Figure 3 shows the experimental results. MixGreedy outperforms all the other algorithms in terms of influence spread. However, the efficiency issue limits its application to large-scale dataset such as Flickr. The performance of ESMCE, MIA and IncInf almost match MixGreedy on the Facebook dataset, while on NetHEPT, the gaps become larger but remain acceptable (only 3.4 %, 4.7 % and 5.1 % lower than MixGreedy on average). When applied to the Flickr dataset, ESMCE performs the best since ESMCE strictly control the error threshold by iterative sampling. Compared with MIA, IncInf shows very close performance and is only 2.87 % lower on average of all five snapshots, which demonstrates the effectiveness of our proposal. Random, as the baseline heuristic, clearly performs the worst on all the graphs. The influence spread of Random is only 15.6 %, 12.1 % and 10.9 % of that of IncInf on Facebook, NetHEPT and Flickr, respectively.

Fig. 3.
figure 3

The influence spread of different algorithms on three datasets.

6 Related Work

Although Influence maximization on static networks has attracted a lot of attentions [5, 6, 13], studies on dynamic social networks still remains largely unexplored to date.

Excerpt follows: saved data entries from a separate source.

-- ==== Sys2Proof/Laws/Unchanged.lean ====
section
/-! SUPPORT. For most shared operations and meanings: the fields of the module that it may write. Every other field is as it was
before. A proof cites the lemma and never unfolds the operation. -/

set_option Elab.async false
namespace Sys2Proof.Machine

/-- The fields of the module. -/
inductive Fld where
  | tick
  | start
  | power
  | fw
  | fwBadWrite
  | activation
  | flash
  | sec
  | ras
  | mem
  | pool
  | fns
  | parts
  | fabParts
  | slots
  | clusters
  | cores
  | nodes
  | ports
  | barriers
  | hedgeOut
  | hostOut
  | fabric
  | xfers
  | eth
  | netOut
  | sb
  | freeCtr
  deriving DecidableEq, Repr

/-- Every field of the module that the list does not name is the same in both modules. -/
structure SameBut (k : List Fld) (m m' : Module) : Prop where
  tick : Fld.tick ∉ k → m'.tick = m.tick
  start : Fld.start ∉ k → m'.start = m.start
  power : Fld.power ∉ k → m'.power = m.power
  fw : Fld.fw ∉ k → m'.fw = m.fw
  fwBadWrite : Fld.fwBadWrite ∉ k → m'.fwBadWrite = m.fwBadWrite
  activation : Fld.activation ∉ k → m'.activation = m.activation
  flash : Fld.flash ∉ k → m'.flash = m.flash
  sec : Fld.sec ∉ k → m'.sec = m.sec
  ras : Fld.ras ∉ k → m'.ras = m.ras
  mem : Fld.mem ∉ k → m'.mem = m.mem
  pool : Fld.pool ∉ k → m'.pool = m.pool
  fns : Fld.fns ∉ k → m'.fns = m.fns
  parts : Fld.parts ∉ k → m'.parts = m.parts
  fabParts : Fld.fabParts ∉ k → m'.fabParts = m.fabParts
  slots : Fld.slots ∉ k → m'.slots = m.slots
  clusters : Fld.clusters ∉ k → m'.clusters = m.clusters
  cores : Fld.cores ∉ k → m'.cores = m.cores
  nodes : Fld.nodes ∉ k → m'.nodes = m.nodes
  ports : Fld.ports ∉ k → m'.ports = m.ports
  barriers : Fld.barriers ∉ k → m'.barriers = m.barriers
  hedgeOut : Fld.hedgeOut ∉ k → m'.hedgeOut = m.hedgeOut
  hostOut : Fld.hostOut ∉ k → m'.hostOut = m.hostOut
  fabric : Fld.fabric ∉ k → m'.fabric = m.fabric
  xfers : Fld.xfers ∉ k → m'.xfers = m.xfers
  eth : Fld.eth ∉ k → m'.eth = m.eth
  netOut : Fld.netOut ∉ k → m'.netOut = m.netOut
  sb : Fld.sb ∉ k → m'.sb = m.sb
  freeCtr : Fld.freeCtr ∉ k → m'.freeCtr = m.freeCtr

/-- The first list of fields lies within the second. -/
abbrev Within (l k : List Fld) : Prop := ∀ x ∈ l, x ∈ k

namespace SameBut

variable {k l : List Fld} {a b c : Module}

@[refl] theorem refl (k : List Fld) (a : Module) : SameBut k a a := by constructor <;> exact fun _ => rfl

theorem trans (h : SameBut k a b) (g : SameBut k b c) : SameBut k a c :=
  ⟨fun n => (g.tick n).trans (h.tick n), fun n => (g.start n).trans (h.start n), fun n => (g.power n).trans (h.power n),
      fun n => (g.fw n).trans (h.fw n), fun n => (g.fwBadWrite n).trans (h.fwBadWrite n),
      fun n => (g.activation n).trans (h.activation n), fun n => (g.flash n).trans (h.flash n), fun n => (g.sec n).trans (h.sec n),
      fun n => (g.ras n).trans (h.ras n), fun n => (g.mem n).trans (h.mem n), fun n => (g.pool n).trans (h.pool n),
      fun n => (g.fns n).trans (h.fns n), fun n => (g.parts n).trans (h.parts n), fun n => (g.fabParts n).trans (h.fabParts n),
      fun n => (g.slots n).trans (h.slots n), fun n => (g.clusters n).trans (h.clusters n), fun n => (g.cores n).trans (h.cores n),
      fun n => (g.nodes n).trans (h.nodes n), fun n => (g.ports n).trans (h.ports n), fun n => (g.barriers n).trans (h.barriers n),
      fun n => (g.hedgeOut n).trans (h.hedgeOut n), fun n => (g.hostOut n).trans (h.hostOut n),
      fun n => (g.fabric n).trans (h.fabric n), fun n => (g.xfers n).trans (h.xfers n), fun n => (g.eth n).trans (h.eth n),
      fun n => (g.netOut n).trans (h.netOut n), fun n => (g.sb n).trans (h.sb n), fun n => (g.freeCtr n).trans (h.freeCtr n)⟩

theorem mono (h : SameBut l a b) (s : Within l k) : SameBut k a b :=
  ⟨fun n => h.tick fun i => n (s _ i), fun n => h.start fun i => n (s _ i), fun n => h.power fun i => n (s _ i),
      fun n => h.fw fun i => n (s _ i), fun n => h.fwBadWrite fun i => n (s _ i), fun n => h.activation fun i => n (s _ i),
      fun n => h.flash fun i => n (s _ i), fun n => h.sec fun i => n (s _ i), fun n => h.ras fun i => n (s _ i),
      fun n => h.mem fun i => n (s _ i), fun n => h.pool fun i => n (s _ i), fun n => h.fns fun i => n (s _ i),
      fun n => h.parts fun i => n (s _ i), fun n => h.fabParts fun i => n (s _ i), fun n => h.slots fun i => n (s _ i),
      fun n => h.clusters fun i => n (s _ i), fun n => h.cores fun i => n (s _ i), fun n => h.nodes fun i => n (s _ i),
      fun n => h.ports fun i => n (s _ i), fun n => h.barriers fun i => n (s _ i), fun n => h.hedgeOut fun i => n (s _ i),
      fun n => h.hostOut fun i => n (s _ i), fun n => h.fabric fun i => n (s _ i), fun n => h.xfers fun i => n (s _ i),
      fun n => h.eth fun i => n (s _ i), fun n => h.netOut fun i => n (s _ i), fun n => h.sb fun i => n (s _ i),
      fun n => h.freeCtr fun i => n (s _ i)⟩

/-- A frame, then an operation whose own frame is smaller. -/
theorem step (h : SameBut k a b) (g : SameBut l b c) (s : Within l k) : SameBut k a c := h.trans (g.mono s)

/-- The module after, with every field that the list does not name as it was. -/
theorem eq (h : SameBut k a b) : b =
    { tick := if Fld.tick ∈ k then b.tick else a.tick
      start := if Fld.start ∈ k then b.start else a.start
      power := if Fld.power ∈ k then b.power else a.power
      fw := if Fld.fw ∈ k then b.fw else a.fw
      fwBadWrite := if Fld.fwBadWrite ∈ k then b.fwBadWrite else a.fwBadWrite
      activation := if Fld.activation ∈ k then b.activation else a.activation
      flash := if Fld.flash ∈ k then b.flash else a.flash
      sec := if Fld.sec ∈ k then b.sec else a.sec
      ras := if Fld.ras ∈ k then b.ras else a.ras
      mem := if Fld.mem ∈ k then b.mem else a.mem
      pool := if Fld.pool ∈ k then b.pool else a.pool
      fns := if Fld.fns ∈ k then b.fns else a.fns
      parts := if Fld.parts ∈ k then b.parts else a.parts
      fabParts := if Fld.fabParts ∈ k then b.fabParts else a.fabParts
      slots := if Fld.slots ∈ k then b.slots else a.slots
      clusters := if Fld.clusters ∈ k then b.clusters else a.clusters
      cores := if Fld.cores ∈ k then b.cores else a.cores
      nodes := if Fld.nodes ∈ k then b.nodes else a.nodes
      ports := if Fld.ports ∈ k then b.ports else a.ports
      barriers := if Fld.barriers ∈ k then b.barriers else a.barriers
      hedgeOut := if Fld.hedgeOut ∈ k then b.hedgeOut else a.hedgeOut
      hostOut := if Fld.hostOut ∈ k then b.hostOut else a.hostOut
      fabric := if Fld.fabric ∈ k then b.fabric else a.fabric
      xfers := if Fld.xfers ∈ k then b.xfers else a.xfers
      eth := if Fld.eth ∈ k then b.eth else a.eth
      netOut := if Fld.netOut ∈ k then b.netOut else a.netOut
      sb := if Fld.sb ∈ k then b.sb else a.sb
      freeCtr := if Fld.freeCtr ∈ k then b.freeCtr else a.freeCtr } := by
  cases a; cases b; simp only [Module.mk.injEq]
  exact ⟨by split; rfl; exact h.tick ‹_›, by split; rfl; exact h.start ‹_›, by split; rfl; exact h.power ‹_›,
      by split; rfl; exact h.fw ‹_›, by split; rfl; exact h.fwBadWrite ‹_›, by split; rfl; exact h.activation ‹_›,
      by split; rfl; exact h.flash ‹_›, by split; rfl; exact h.sec ‹_›, by split; rfl; exact h.ras ‹_›,
      by split; rfl; exact h.mem ‹_›, by split; rfl; exact h.pool ‹_›, by split; rfl; exact h.fns ‹_›,
      by split; rfl; exact h.parts ‹_›, by split; rfl; exact h.fabParts ‹_›, by split; rfl; exact h.slots ‹_›,
      by split; rfl; exact h.clusters ‹_›, by split; rfl; exact h.cores ‹_›, by split; rfl; exact h.nodes ‹_›,
      by split; rfl; exact h.ports ‹_›, by split; rfl; exact h.barriers ‹_›, by split; rfl; exact h.hedgeOut ‹_›,
      by split; rfl; exact h.hostOut ‹_›, by split; rfl; exact h.fabric ‹_›, by split; rfl; exact h.xfers ‹_›,
      by split; rfl; exact h.eth ‹_›, by split; rfl; exact h.netOut ‹_›, by split; rfl; exact h.sb ‹_›, by split; rfl; exact h.freeCtr ‹_›⟩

Habiba et al. [10] propose a dynamic social network model which is different from ours. In their proposal, the network keeps evolving during the process of influence propagation, and their goal is to find the top-K influential nodes over such a dynamic network. Chen et al. [4] extend the IC model to incorporate the time delay aspect of influence diffusion among individuals in social networks, and consider time-critical influence maximization, in which one wants to maximize influence spread within a given deadline. While in [9], the authors consider a continuous time formulation of the influence maximization problem in which information or influence can spread at different rates across different edges. Charu Aggarwal et al. [1] try to discover influential nodes in dynamic social networks and they design a stochastic approach to determine the information flow authorities with the use of a globally forward approach and a locally backward approach.

7 Conclusion

In this paper, we consider the influence maximization problem in evolving social networks, and propose an incremental algorithm, IncInf, to efficiently identify top-K influential nodes. Taking advantage of the structural evolution of networks and previous information on individual nodes, IncInf substantially reduces the search space and adaptively selects influential nodes in an incremental way. Extensive experiments demonstrate that IncInf significantly reduces the execution time of state-of-the-art static influence maximization algorithm while maintaining satisfying accuracy in terms of influence spread.